Out of the data below, copy every line with the string "decide".

[Stored data entries]
--- START ---

/-! ### Digital channels (ch. 7) -/

/-- One digital channel. -/
structure Dio where
  /-- `DIO_CFG0` to `DIO_CFG3`, 32 bits each; reset 0. -/
  cfg : Vector Word 4 := Vector.replicate 4 0
  /-- The settings that the cell works with: the registers' when it last took them (R99, R190). -/
  use : Vector Word 4 := Vector.replicate 4 0
  /-- The settings changed at a swap: the quality is UNCERTAIN until the cell samples under the new ones (R99). -/
  changing : Bool := false
  /-- `DIO_SET.CMD`, 2 bits; reset 0. -/
  set : BitVec 2 := 0
  /-- The channel has taken its settings and runs; OFF at reset (DIO_STAT.STATE). -/
  running : Bool := false
  /-- `DIO_STAT.CMD`, the command in the latch, 2 bits; reset 0. -/
  latch : BitVec 2 := 0
  /-- `DIO_STAT.LEVEL`; reset 0. -/
  level : Bool := false
  /-- `DIO_LEVELS.RAW`; reset 0. -/
  raw : Bool := false
  /-- The switch is on. -/
  on : Bool := false
  /-- `DIO_STAT.WHY`, 4 bits; reset 5. -/
  why : Nat := 5
  /-- `DIO_DSTAT`, 19 bits; reset 0. -/
  dstat : BitVec 19 := 0
  /-- `DIO_DIAG`, 19 bits; reset 0. -/
  diag : BitVec 19 := 0
  /-- `DIO_CURR.VOLT`, signed 16 bits, 10 mV; reset 0. -/
  volt : Int := 0
  /-- `DIO_CURR.CURR`, signed 16 bits, 0.1 mA; reset 0. -/
  curr : Int := 0
  /-- `DIO_LAMP.I_ON`, 16 bits, 0.1 mA; reset 0. -/
  iOn : Nat := 0
  /-- `DIO_LAMP.I_PROBE`, 8 bits, 0.1 mA; reset 0. -/
  iProbe : Nat := 0
  /-- `DIO_LAMP.V_LEARN`, 8 bits, 0.2 V; reset 0. -/
  vLearn : Nat := 0
  /-- The learned values, with R_learn in mΩ, as stored in the ledger area's settings sector; outside the block, so that
  a start keeps them (R183, R479). -/
  stored : Nat × Nat × Nat × Nat := (0, 0, 0, 0)
  /-- R₂₅ at the end of learning, mΩ (R472). -/
  rLearn : Nat := 0
  /-- `DIO_EDGE_LO` and `_HI`; reset 0. -/
  edge : Ts := 0
  /-- An inrush window runs (R174). -/
  inrush : Bool := false
  /-- A switch-on waits for a window (R174). -/
  waiting : Bool := false
  /-- Switched off by OVERLOAD or SHORT_CIRCUIT, waiting for a retry or latched off (R177). -/
  tripped : Bool := false
  /-- The output was switched on by a retry whose count still runs (R177). -/
  retrying : Bool := false
  /-- Consecutive failed retries (R177). -/
  fails : Nat := 0
  /-- Shed under GROUP_OVL (R181). -/
  shed : Bool := false
  /-- When the output last switched on, as a rising number (R181). -/
  onSeq : Nat := 0
  /-- The source point was unusable at the last post (R171). -/
  srcBad : Bool := false
  /-- The level frozen for a hand-over (R189). -/
  frozen : Option Bool := none
  /-- The level before the safe state or DORMANT (R173). -/
  before : Bool := false
  /-- The command pattern kept until the next scan writes the output, since a take-over, or with `true` since a swap, at
  whose scan a SRC 0 output takes `DIO_SET` (R101, R188, R191). -/
  hold : Option (BitVec 2 × Bool) := none
  /-- The source point is new or has left at a swap: the output keeps its reset state until a scan writes it (R101). -/
  waitPost : Bool := false
  /-- Until this count of TCXO cycles lamp watch and the current-based diagnostics rest (R188). -/
  hush : Nat := 0
  /-- Learning of the on-state part: its samples, and their sums of current in 0.1 mA and voltage in 10 mV (R183). -/
  learnOn : Bool := false
  onCnt : Nat := 0
  onSum : Nat := 0
  vSum : Nat := 0
  /-- Learning of the probe part: its samples and their sum in 0.1 mA (R183). -/
  learnProbe : Bool := false
  prCnt : Nat := 0
  prSum : Nat := 0
  /-- Consecutive averages below, and at or above, the dark limit (R184). -/
  darkCnt : Nat := 0
  litCnt : Nat := 0
  /-- Consecutive settled averages that set, and that clear, LAMP_LOW (R184). -/
  lowCnt : Nat := 0
  lowClr : Nat := 0
  /-- Consecutive settled averages that set, and that clear, LAMP_HIGH (R184). -/
  highCnt : Nat := 0
  highClr : Nat := 0
  /-- Consecutive failed probes (R185). -/
  probeFails : Nat := 0
  /-- What AGE takes off OVL_TH, in 10 mA units (R472). -/
  ovlCut : Nat := 0
  /-- The resistance rise that AGE compensates, in mΩ, and its bound in percent (R472). -/
  lampRise : Int := 0
  lampBound : Nat := 0
  /-- The level, the latch and WHY of the last committed epoch (R188). -/
  epochLevel : Bool := false
  epochWhy : Nat := 5
  /-- The last committed epoch shows the partner's output released (R187). -/
  epochFree : Bool := false
  /-- The latch of the last committed epoch (R188). -/
  epochLatch : BitVec 2 := 0
deriving DecidableEq, Repr

/-- Condition of a field supply group, `DIO_GRPg.COND` (R178). -/
inductive GrpCond where
  | normal
  | warn
  | low
  | overvolt
  | lost
deriving DecidableEq, Repr

/-- One field supply group. -/
structure DioGroup where
  /-- `DIO_GRPg.COND`, 4 bits; reset 4, LOST. -/
  cond : GrpCond := .lost
  /-- `DIO_GRPg.VOLT`, 16 bits, 10 mV; reset 0. -/
  volt : Half := 0
  /-- `DIO_GRPg.CURR`, 12 bits, 10 mA; reset 0. -/
  curr : Nat := 0
  /-- No keepalive has arrived for 100 µs (R175). -/
  keepLost : Bool := false
  /-- The group's outputs are released by a hand-over, until it ends (R378). -/
  released : Bool := false
  /-- `DIO_BLK_CTL.STOPg`; reset 0. -/
  stop : Bool := false
deriving DecidableEq, Repr

/-- What the groups share: a rising number for the order of switch-ons (R181). -/
structure DioBlk where
  groups : Vector DioGroup 2 := Vector.replicate 2 {}
  /-- Switch-ons counted since the start (R181). -/
  seq : Nat := 0
deriving DecidableEq, Repr

/-! ### Speed and position (ch. 8) -/

/-- One speed and position channel. -/
structure Ps where
  /-- `PS_CFG0` to `PS_CFG3` as their registers show them, 32 bits each; reset 0. -/
  cfg : Vector Word 4 := Vector.replicate 4 0
  /-- The settings in force: a stopped block takes its registers when STOP returns to 0 (R209). -/
  use : Vector Word 4 := Vector.replicate 4 0
  /-- The channel has taken its settings and counts; OFF at reset (PS_STAT.STATE). -/
  running : Bool := false
  /-- Position, 24 bits; 0 at every start (R194). -/
  pos : Nat := 0
  /-- Revolution count, signed 32 bits, wrapping; 0 at every start (R194). -/
  rev : Word := 0
  /-- `PS_POS`; reset 0. -/
  snapPos : Nat := 0
  /-- `PS_REV`; reset 0. -/
  snapRev : Word := 0
  /-- `PS_SPEED`, 0.001 count/s; reset 0. -/
  speed : Int := 0
  /-- `PS_RPM`, 0.001 rpm; reset 0. -/
  rpm : Int := 0
  /-- Speed and position quality of the snapshot (R201); BAD_SENSOR before the first (PS_STAT.QUAL). -/
  snapSQ : Nat := 2
  snapPQ : Nat := 2
  /-- `PS_STAT.MOVING`; reset 0. -/
  moving : Bool := false
  /-- `PS_STAT.DIR`: the last counted edge counted down; reset 0. -/
  down : Bool := false
  /-- `PS_STAT.HOMED`; reset 0. -/
  homed : Bool := false
  /-- `PS_STAT.METHOD`; reset 0. -/
  gated : Bool := false
  /-- `PS_DSTAT`, 9 bits; reset 0. -/
  dstat : BitVec 9 := 0
  /-- `PS_DIAG`, 9 bits; reset 0. -/
  diag : BitVec 9 := 0
  /-- `PS_ZCAP`; reset 0. -/
  zcap : Nat := 0
  /-- `PS_ZERR`, signed; reset 0. -/
  zerr : Int := 0
  /-- `PS_PRESET_POS`; reset 0. -/
  presetPos : Word := 0
  /-- `PS_PRESET_REV`; reset 0. -/
  presetRev : Word := 0
  /-- `PS_CMP`; reset 0. -/
  cmp : Word := 0
  /-- `PS_CMP_TIME_LO` and `_HI`; reset 0. -/
  cmpTime : Ts := 0
  /-- The TCXO count at the last write of `PS_CMP` and the word before it, by which an edge in that sample is judged
(R205). -/
  cmpOld : Option (Nat × Word) := none
  /-- A single homing is armed (R199). -/
  armed : Bool := false
  /-- TCXO count of the last counted edge since speed measurement began, and the cycles between the last two in one
  direction (R201, R203). -/
  lastEdge : Option Nat := none
  period : Option Nat := none
  /-- TCXO counts of the edges in one direction within the gate, newest first (R201). -/
  gate : List Nat := []
  /-- TCXO counts of the last rising edges of A, B and Z (R206). -/
  rises : Vector (Option Nat) 3 := Vector.replicate 3 none
  /-- TCXO counts of the rejected pulses of the last 100 ms (R206). -/
  rejects : List Nat := []
  /-- Net counts travelled since the last index edge (R199). -/
  travel : Int := 0
  /-- The settings changed at a swap: quality UNCERTAIN until the next snapshot (R99). -/
  changing : Bool := false
  /-- TCXO counts of the last counted edge, and of the last RATE_HIGH and DIR_SETUP (R203, R206). -/
  lastCnt : Nat := 0
  rateAt : Nat := 0
  dirAt : Nat := 0
  /-- Counted edges, up less down, which homings and presets do not move (R208). -/
  edges : Int := 0
  /-- The last two snapshots, newest first: sample time, position, revolution count, HOMED and `edges` then (R208). -/
  snaps : List (Nat × Nat × Word × Bool × Int) := []
deriving DecidableEq, Repr

/-- The common registers of PSB. -/
structure PsBlk where
  /-- `PS_BLK_CTL.STOP`; reset 0. -/
  stop : Bool := false
deriving DecidableEq, Repr

/-! ### CAN controllers (ch. 12) -/

/-- One CAN FD controller. -/
structure Can where
  /-- `CAN_CTL.PXD`; reset 0. -/
  pxd : Bool := false
  /-- `CAN_CTL.FD_EN`; reset 0. -/
  fdEn : Bool := false
  /-- The mode in effect, `CAN_CTL.MODE`, 3 bits; reset 0, OFF (R305). -/
  mode : Nat := 0
  /-- A mode written and not yet in effect (R305). -/
  modeReq : Option Nat := none
  /-- `CAN_NBT`, 32 bits; reset 0. -/
  nbt : Word := 0
  /-- `CAN_DBT`, 32 bits; reset 0. -/
  dbt : Word := 0
  /-- `CAN_TDC` with TDCV, 32 bits; reset 0. -/
  tdc : Word := 0
  /-- `CAN_STAT.TEC`, 8 bits; reset 0. -/
  tec : Nat := 0
  /-- `CAN_STAT.REC`, 7 bits; reset 0. -/
  recv : Nat := 0
  /-- `CAN_STAT.TDC_RANGE`, W1C; reset 0. -/
  tdcRange : Bool := false
  /-- `CAN_STAT.ALONE`; reset 0. -/
  alone : Bool := false
  /-- `CAN_STAT.STATE`: 0 OFF, 1 integrating, 2 error-active, 3 error-passive, 4 bus-off, 5 recovering; reset 0. -/
  st : Nat := 0
  /-- `CAN_ERR`: FIELD, TYPE and TX; reset 0. -/
  errField : Nat := 0
  errType : Nat := 0
  errTx : Bool := false
  /-- `CAN_CNT`: BUSOFF, DBIT, FOREIGN, PXE, 8 bits each; reset 0. -/
  cntBusoff : Nat := 0
  cntDbit : Nat := 0
  cntForeign : Nat := 0
  cntPxe : Nat := 0
  /-- `CAN_RXCNT`: HOST_OVR, 16 bits, IMZ_OVR and PARITY, 8 bits each; reset 0. -/
  hostOvr : Nat := 0
  imzOvr : Nat := 0
  rxParity : Nat := 0
  /-- `CAN_TXPEND`; reset 0. -/
  txPend : BitVec 32 := 0
  /-- Abort requested while the frame is on the bus (R307). -/
  abortReq : BitVec 32 := 0
  /-- `CAN_RXNEW_LO` and `_HI`: NEWDAT for the hosts; reset 0. -/
  rxNew : BitVec 64 := 0
  /-- NEWDAT for IMZ (R309); reset 0. -/
  imzNew : BitVec 64 := 0
  /-- `CAN_RXHEAD.HEAD`; reset 0. -/
  head : Nat := 0
  /-- `CAN_RXHEAD.FRAMES`, 16 bits, wrapping; reset 0. -/
  frames : Half := 0
  /-- Message RAM: 32 transmit buffers at 0, 64 receive buffers at 0x1000, 128 bytes each (R312); DESIGN CHOICE 0 (log
  3). -/
  ram : List (Nat × Byte) := []
  /-- Requests that a reset of LNK cleared and IMZ submits again after READY (R308). -/
  kept : BitVec 32 := 0
  /-- Consecutive attempts that ended with an acknowledgement error (R315). -/
  ackErrs : Nat := 0
  /-- Times of bus-off within the last 10 s (R313). -/
  offs : List Nat := []
deriving DecidableEq, Repr

/-! ### Points, annunciation, groups (ch. 9, 10); times are system time in ticks -/

/-- A transition entry (R262). -/
structure TrEntry where
  /-- Global point address, 23 bits. -/
  addr : Nat := 0
  /-- Event, marks, times, states before and after, cause, category, origin and quality, as R262 lays them out. -/
  event : Nat := 0
  hidden : Bool := false
  unlocked : Bool := false
  replay : Bool := false
  resync : Bool := false
  time : Ts := 0
  onset : Ts := 0
  before : Nat := 0
  after : Nat := 0
  cause : Nat := 0
  cat : Nat := 0
  origin : Nat := 0
  qual : Nat := 0
  /-- Origin location MACHINERY. -/
  loc : Bool := false
  /-- The value, the entry's sequence number and the origin's detail (R262). -/
  value : Word := 0
  seq : Half := 0
  detail : Half := 0
deriving DecidableEq, Repr
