/-! ### Commands and settings -/

/-- Byte address of a PS register. -/
def psAddr (c : Fin 2) (off : Nat) : Nat := 0x02C000 + 0x100 * c.val + off

/-- PS_SET_POS: the presets are loaded, or refused when the position is CPR or more (R200). -/
def psSetPos (src : Source) (c : Fin 2) (s : State) : State :=
  if s.ps[c].cpr ≤ fld s.ps[c].presetPos 0 24 then logWerr 9 src (psAddr c 0x80) s
  else psNotify c s (s.setPs c fun p =>
    ({ p with pos := fld p.presetPos 0 24, rev := p.presetRev, homed := true }).homeCond)

/-- A compare word that may be written: VALUE below CPR and CDIR not 3 (R205). -/
def psCmpOk (cpr : Nat) (v : Word) : Bool := decide (fld v 0 24 < cpr) && fld v 28 2 != 3

/-- PS_CMP is written, for the next sample on (R205): 0 when taken, 7 when ignored and logged. -/
def psCmpWrite (src : Source) (c : Fin 2) (v : Word) (s : State) : Nat × State :=
  if psCmpOk s.ps[c].cpr v then (0, s.setPs c fun p => { p with cmp := v &&& 0xF0FFFFFF, cmpOld := some (s.mono, p.cmpAt s.mono) })
  else (7, logWerr 9 src (psAddr c 0x70) s)

/-- New settings are applied: a changed CPR cuts the position and clears HOMED, a changed MODE, INV or FILT restarts
the speed; an index that is not used misses nothing (R199, R209). -/
def Ps.apply (p : Ps) (w : Vector Word 4) : Ps :=
  let p1 := { p with cfg := w, use := w }
  let p2 := if p1.cpr = p.cpr then p1 else { p1 with pos := p.pos % p1.cpr, homed := false }
  let p3 := if p1.zMode = 0 then { p2 with travel := 0 }.cond 3 false else p2
  (if p1.upDown == p.upDown && p1.inv == p.inv && p1.filt == p.filt then p3 else p3.restartSpeed).homeCond

/-- PS_BLK_CTL.STOP is written (R209). -/
def psBlkWrite (stop : Bool) (s : State) : State :=
  let s1 := { s with psBlk := { stop := stop } }
  let s2 := if s.psBlk.stop && !stop then { s1 with ps := s1.ps.map fun p => p.apply p.cfg } else s1
  psNotify 1 s (psNotify 0 s s2)

/-- Reserved bits of the configuration words are 0 (R504). -/
def psReservedOk (w : Vector Word 4) : Bool :=
  fld w[0] 22 2 == 0 && fld w[0] 18 2 == 0 && fld w[0] 13 3 == 0 && fld w[0] 9 3 == 0 && fld w[0] 5 3 == 0 &&
  fld w[0] 2 2 == 0 && fld w[1] 24 8 == 0 && fld w[3] 24 8 == 0

/-- The settings of a channel in use are ones that a recipe can hold (R197, R202, R210, R504). -/
def psCfgOk (w : Vector Word 4) : Bool :=
  let cross := fld w[2] 0 16
  let gate := fld w[2] 16 8
  psReservedOk w && decide (fld w[0] 0 2 ≤ 1) && fld w[1] 0 24 != 0 && fld w[2] 24 8 != 0 && gate != 0 && cross != 0 &&
  decide (40000 ≤ 9 * cross * gate)

/-- The four words of a channel in a bank's ACQ section (R210). -/
def psBankCfg (bank : Memory) (c : Nat) : Vector Word 4 :=
  Vector.ofFn fun i => BitVec.ofNat 32 (bankNat bank secACQ (1152 + 32 * c + 4 * i.val) 4)

/-- The initial compare word in a bank (R210). -/
def psBankCmp (bank : Memory) (c : Nat) : Word := BitVec.ofNat 32 (bankNat bank secACQ (1152 + 32 * c + 16) 4)

/-- The entry of a channel in a bank is valid (R210). -/
def psBankOk (bank : Memory) (c : Nat) (unused : Bool) : Bool :=
  let w := psBankCfg bank c
  let v := psBankCmp bank c
  if unused then (List.range 32).all fun i => bankNat bank secACQ (1152 + 32 * c + i) 1 == 0
  else psCfgOk w && psCmpOk (fld w[1] 0 24 + 1) v && fld v 24 4 == 0 &&
    (List.range 12).all fun i => bankNat bank secACQ (1152 + 32 * c + 20 + i) 1 == 0

/-- The channel's settings are loaded at a start (R194, R210). -/
def psLoad (s : State) (c : Fin 2) : State :=
  s.setPs c fun p =>
    ({ p with cfg := psBankCfg s.activeBank c.val, use := psBankCfg s.activeBank c.val,
              cmp := psBankCmp s.activeBank c.val, running := !s.psUnused c.val }).homeCond

/-- The channel's settings at a swap: counts are kept, the compare is loaded; where the settings changed, the quality is
UNCERTAIN until a snapshot under the new ones (R99, R209). -/
def psSwap (s : State) (c : Fin 2) : State :=
  let w := psBankCfg s.activeBank c.val
  s.setPs c fun p =>
    let p1 := { p.apply w with cmp := psBankCmp s.activeBank c.val, cmpOld := none, running := !s.psUnused c.val }
    if w = p.cfg then p1 else { p1 with changing := true, snapSQ := 1, snapPQ := 1 }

--- END ---

▶ _SOLUTION TO THIS EXERCISE_:
def psCmpOk (cpr : Nat) (v : Word) : Bool := decide (fld v 0 24 < cpr) && fld v 28 2 != 3
  psReservedOk w && decide (fld w[0] 0 2 ≤ 1) && fld w[1] 0 24 != 0 && fld w[2] 24 8 != 0 && gate != 0 && cross != 0 &&
  decide (40000 ≤ 9 * cross * gate)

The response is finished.